┏━━

-- ==== Sys2Proof/Machine/TauOps.lean ====
section
/-! DEFINITION. The comparators of the timed-action unit and the priority-0 force state (R96, R97, R102, R106). -/

namespace Sys2Proof.Machine

def State.cmp (s : State) (n : Nat) : Cmp := tabGet Cmp.init s.cmps n
def State.setCmp (s : State) (n : Nat) (c : Cmp) : State := { s with cmps := tabSet Cmp.init s.cmps n c }

/-- ARM: the target, the next arming sequence value, the outcome of the latest arming cleared (R73, R97). -/
def State.armCmp (s : State) (n target : Nat) : State :=
  { s with
    cmps := tabSet Cmp.init s.cmps n ⟨target, s.armSeq, true, true, false, false, false, false, false⟩
    armSeq := s.armSeq + 1 }

/-- DISARM: no effect on a comparator that is not armed (R73). -/
def State.disarmCmp (s : State) (n : Nat) : State :=
  let c := s.cmp n
  if c.armed then s.setCmp n { c with armed := false, held := false } else s

/-- The armed comparators of teller `t`'s bank (R73). -/
def State.bankArmed (s : State) (t : Nat) : List Nat := tabKeys (fun n c => n / 256 = t && c.armed) s.cmps

/-- Every comparator of a list disarmed. -/
def State.disarmAll (s : State) : List Nat → State
  | [] => s
  | n :: ns => (s.disarmCmp n).disarmAll ns

/-- Every comparator of a list dropped: disarmed without action, DROPPED set (R108). -/
def State.dropAll (s : State) : List Nat → State
  | [] => s
  | n :: ns =>
    let c := s.cmp n
    ((s.setCmp n { c with armed := false, held := false, dropped := true }).inc TAU_DROPCNT_COUNT).dropAll ns

/-- Mask bits used by a P0 group (R102). -/
def p0Range (k : Nat) : Nat := if k < 3 then 0xFFFFFFFF else if k = 3 then 0xFF else if k = 4 then 0xFFFFFF else 0

/-- Outputs of a group forced to levels, or released (R102). -/
def State.p0Apply (s : State) (k mask level : Nat) (rel : Bool) : State :=
  let en := s.fld (TAU_P0EN_BITS k)
  let lvl := s.fld (TAU_P0LVL_BITS k)
  let keepLvl := lvl ^^^ (lvl &&& mask)
  if rel then (s.setFld (TAU_P0EN_BITS k) (en ^^^ (en &&& mask))).setFld (TAU_P0LVL_BITS k) keepLvl
  else (s.setFld (TAU_P0EN_BITS k) (en ||| mask)).setFld (TAU_P0LVL_BITS k) (keepLvl ||| (level &&& mask))

/-- TAU_P0CLR's groups released to PWM control, from group `n - 1` down. -/
def State.p0Clear (s : State) (grp : Nat) : Nat → State
  | 0 => s
  | n + 1 => (if grp.testBit n then s.p0Apply n (p0Range n) 0 true else s).p0Clear grp n

end Sys2Proof.Machine
end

┗━━

Repeat verbatim the line holding "s).p0Clear grp n" and all lines after it, up to the end of the material.

#### Output for this task
  | n + 1 => (if grp.testBit n then s.p0Apply n (p0Range n) 0 true else s).p0Clear grp n

end Sys2Proof.Machine
end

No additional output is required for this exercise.